ASSIGNMENT: Say how many of the lines below contain the word "Whether"; nothing else belongs in the answer.

Stored items:
===
-- ==== Sys2Proof/Machine/Panel.lean ====
section
/-! DEFINITION. The panel's places: dies and their indices (R261), logical ranks (R14), links and ports
(R29, R272, R273), accessors of the state, the running pattern's image (R207 to R213), and fault
records (R228). -/

namespace Sys2Proof.Machine

open Sys2Proof

/-! ## Places -/

/-- Number of dies (R261). -/
def numDies : Nat := 226

/-- Kinds of die: 0 compute site, 1 memory stack, 2 ring or anchor (DKIND of R228). -/
def dieKind (d : Nat) : Nat := if d < 144 then 0 else if d < 216 then 1 else 2

/-- Die index of the compute site P(c,w). -/
def siteDie (c w : Nat) : Nat := 12 * c + w

/-- Die index of the stack S(c,m). -/
def stackDie (c m : Nat) : Nat := 144 + 6 * c + m

/-- Physical course of a compute or stack die. -/
def dieCourse (d : Nat) : Nat := if d < 144 then d / 12 else (d - 144) / 6

/-- Wale or memory column of a compute or stack die. -/
def dieCol (d : Nat) : Nat := if d < 144 then d % 12 else (d - 144) % 6

/-- Node column from west to east, 0 to 17 (chapter 00): W0 W1 M0 W2 W3 M1 and so on. -/
def nodeX (d : Nat) : Nat :=
  if d < 144 then d % 12 / 2 * 3 + d % 12 % 2 else (d - 144) % 6 * 3 + 2

/-- The skip of a wale. -/
def skipOf (skip : List Nat) (w : Nat) : Nat := (skip.drop w).headD 11

/-- The physical die that holds a logical rank (R14). -/
def physOf (skip : List Nat) (rank : Nat) : Nat :=
  let c := rank / 12
  let w := rank % 12
  if c < skipOf skip w then siteDie c w else siteDie (c + 1) w

/-- The logical rank that a compute die holds, if any. -/
def rankOf (skip : List Nat) (d : Nat) : Option Nat :=
  if 144 ≤ d then none
  else
    let c := d / 12
    let w := d % 12
    if c < skipOf skip w then some (12 * c + w)
    else if c = skipOf skip w then none
    else some (12 * (c - 1) + w)

/-- The die of the active anchor. -/
def anchorDie (s : State) : Nat := if s.grid.anchorS then 225 else 224

/-- Ring dies from west to east: `north` for the north ring. -/
def ringDies (north : Bool) : List Nat :=
  if north then [216, 217, 224, 218, 219] else [220, 221, 225, 222, 223]

/-- Whether a ring die belongs to the north ring. -/
def isNorth (d : Nat) : Bool := d == 224 || (decide (216 ≤ d) && decide (d < 220))

/-- Position of a ring die along its ring, 0 to 4 from the west (R228). -/
def ringPos (d : Nat) : Nat := ((ringDies (isNorth d)).findIdx? (· == d)).getD 0

/-- The ring die, with its port for the attachment, that serves column `m` of a ring. -/
def ringAttach (north : Bool) (m : Nat) : Nat × Nat :=
  match m with
  | 0 => (if north then 216 else 220, 0)
  | 1 => (if north then 217 else 221, 0)
  | 2 => (if north then 224 else 225, 0)
  | 3 => (if north then 224 else 225, 1)
  | 4 => (if north then 218 else 222, 0)
  | _ => (if north then 219 else 223, 0)

/-- The memory columns that a ring die attaches to, each with the port. -/
def ringCols (d : Nat) : List (Nat × Nat) :=
  (List.range 6).filterMap fun m =>
    let a := ringAttach (isNorth d) m
    if a.1 = d then some (m, a.2) else none

/-- Whether a die is an anchor. -/
def isAnchor (d : Nat) : Bool := d == 224 || d == 225

/-- The die and port at the other end of a link (R29, R272). -/
def peer (d p : Nat) : Option (Nat × Nat) :=
  if d < 144 then
    let c := d / 12
    let w := d % 12
    match p with
    | 0 => if 0 < c then some (d - 12, 2) else none
    | 1 => if w % 2 = 0 then some (d + 1, 3) else some (stackDie c (w / 2), 3)
    | 2 => if c < 11 then some (d + 12, 0) else none
    | 3 => if w % 2 = 1 then some (d - 1, 1)
           else if 0 < w then some (stackDie c (w / 2 - 1), 1) else none
    | 4 => if 2 ≤ c then some (d - 24, 5) else none
    | 5 => if c ≤ 9 then some (d + 24, 4) else none
    | _ => none
  else if d < 216 then
    let c := (d - 144) / 6
    let m := (d - 144) % 6
    match p with
    | 0 => if 0 < c then some (d - 6, 2) else some (ringAttach true m)
    | 1 => if m < 5 then some (siteDie c (2 * m + 2), 3) else none
    | 2 => if c < 11 then some (d + 6, 0) else some (ringAttach false m)
    | 3 => some (siteDie c (2 * m + 1), 1)
    | 4 => if c = 1 then
             (let a := ringAttach true m
              some (a.1, if isAnchor a.1 then a.2 + 2 else 1))
           else if c = 10 then
             (let a := ringAttach false m
              some (a.1, if isAnchor a.1 then a.2 + 2 else 1))
           else none
    | _ => none
  else if d < 226 then
    let n := isNorth d
    let an := isAnchor d
    let chainW := if an then 4 else 2
    let chainE := if an then 5 else 3
    let c0 := if n then 0 else 11
    let c1 := if n then 1 else 10
    if p = chainW then
      (if ringPos d = 0 then none
       else (let e := (ringDies n).drop (ringPos d - 1) |>.headD 0
             some (e, if isAnchor e then 5 else 3)))
    else if p = chainE then
      (if ringPos d = 4 then none
       else (let e := (ringDies n).drop (ringPos d + 1) |>.headD 0
             some (e, if isAnchor e then 4 else 2)))
    else
      (match (ringCols d).find? fun x => p == x.2 || p == (if an then x.2 + 2 else 1) with
      | some x =>
        if p = x.2 then some (stackDie c0 x.1, if n then 0 else 2) else some (stackDie c1 x.1, 4)
      | none => none)
  else none

/-- Whether the end of a link at port `p` of die `d` leads (R273): the west or the north end. -/
def leads (d p : Nat) : Bool :=
  if d < 144 then p == 1 || p == 2 || p == 5
  else if d < 216 then
    (if p = 0 then false else if p = 4 then dieCourse d == 10 else p == 1 || p == 2)
  else if isAnchor d && (p == 4 || p == 5) then p == 5
  else if !isAnchor d && (p == 2 || p == 3) then p == 3
  else isNorth d

/-- The key of a link: its leading end. -/
def linkKey (d p : Nat) : Nat :=
  if leads d p then d * 8 + p
  else match peer d p with
    | some e => e.1 * 8 + e.2
    | none => d * 8 + p

/-- Kinds of link, as LINK of R228 names them at a port: 1 N, 2 E, 3 S, 4 W, 5 N bypass, 6 S bypass,
7 ring. -/
def linkCode (d p : Nat) : Nat :=
  if d < 144 then (if p ≤ 5 then p + 1 else 0)
  else if d < 216 then
    (if p = 4 || (p == 0 && dieCourse d == 0) || (p == 2 && dieCourse d == 11) then 7 else p + 1)
  else 7

/-- Whether the link at a port carries no set traffic (ring links, R286). -/
def isRingLink (d p : Nat) : Bool := linkCode d p == 7

/-- Whether the link at a port is a wale bypass link. -/
def isWaleBypass (d p : Nat) : Bool := decide (d < 144) && (p == 4 || p == 5)

/-- Whether the link at a port is a ring bypass link. -/
def isRingBypass (d p : Nat) : Bool :=
  (decide (144 ≤ d) && decide (d < 216) && p == 4) ||
  (decide (216 ≤ d) && (if isAnchor d then p == 2 || p == 3 else p == 1))

/-- The leading ends of all links of the panel. -/
def allLinks : List (Nat × Nat) :=
  (List.range numDies).flatMap fun d =>
    ((List.range 6).filter fun p => (peer d p).isSome && leads d p).map fun p => (d, p)

/-! ## Accessors -/

/-- A die's state. -/
def dieOf (s : State) (d : Nat) : Die := tabGet {} s.dies d
/-- Change a die's state. -/
def modDie (d : Nat) (f : Die → Die) (s : State) : State := { s with dies := tabMod {} s.dies d f }
/-- Change the state of every die of a list. -/
def modDies (l : List Nat) (f : Die → Die) (s : State) : State := l.foldl (fun s d => modDie d f s) s
/-- A network interface. -/
def niOf (s : State) (d : Nat) : NI := tabGet {} s.nis d
/-- Change a network interface. -/
def modNI (d : Nat) (f : NI → NI) (s : State) : State := { s with nis := tabMod {} s.nis d f }
/-- A cluster of a physical compute die. -/
def cluOf (s : State) (d k : Nat) : Cluster := tabGet {} s.clus (d * 4 + k)
/-- Change a cluster. -/
def modClu (d k : Nat) (f : Cluster → Cluster) (s : State) : State :=
  { s with clus := tabMod {} s.clus (d * 4 + k) f }
/-- The link at a port of a die. -/
def linkOf (s : State) (d p : Nat) : Link := tabGet {} s.links (linkKey d p)
/-- Change the link at a port of a die. -/
def modLink (d p : Nat) (f : Link → Link) (s : State) : State :=
  { s with links := tabMod {} s.links (linkKey d p) f }
/-- A stack of panel memory. -/
def stackOf (s : State) (c m : Nat) : Stack := tabGet {} s.pmem.stk (6 * c + m)
/-- Change a stack. -/
def modStack (c m : Nat) (f : Stack → Stack) (s : State) : State :=
  { s with pmem := { s.pmem with stk := tabMod {} s.pmem.stk (6 * c + m) f } }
===
RESPONSE: 6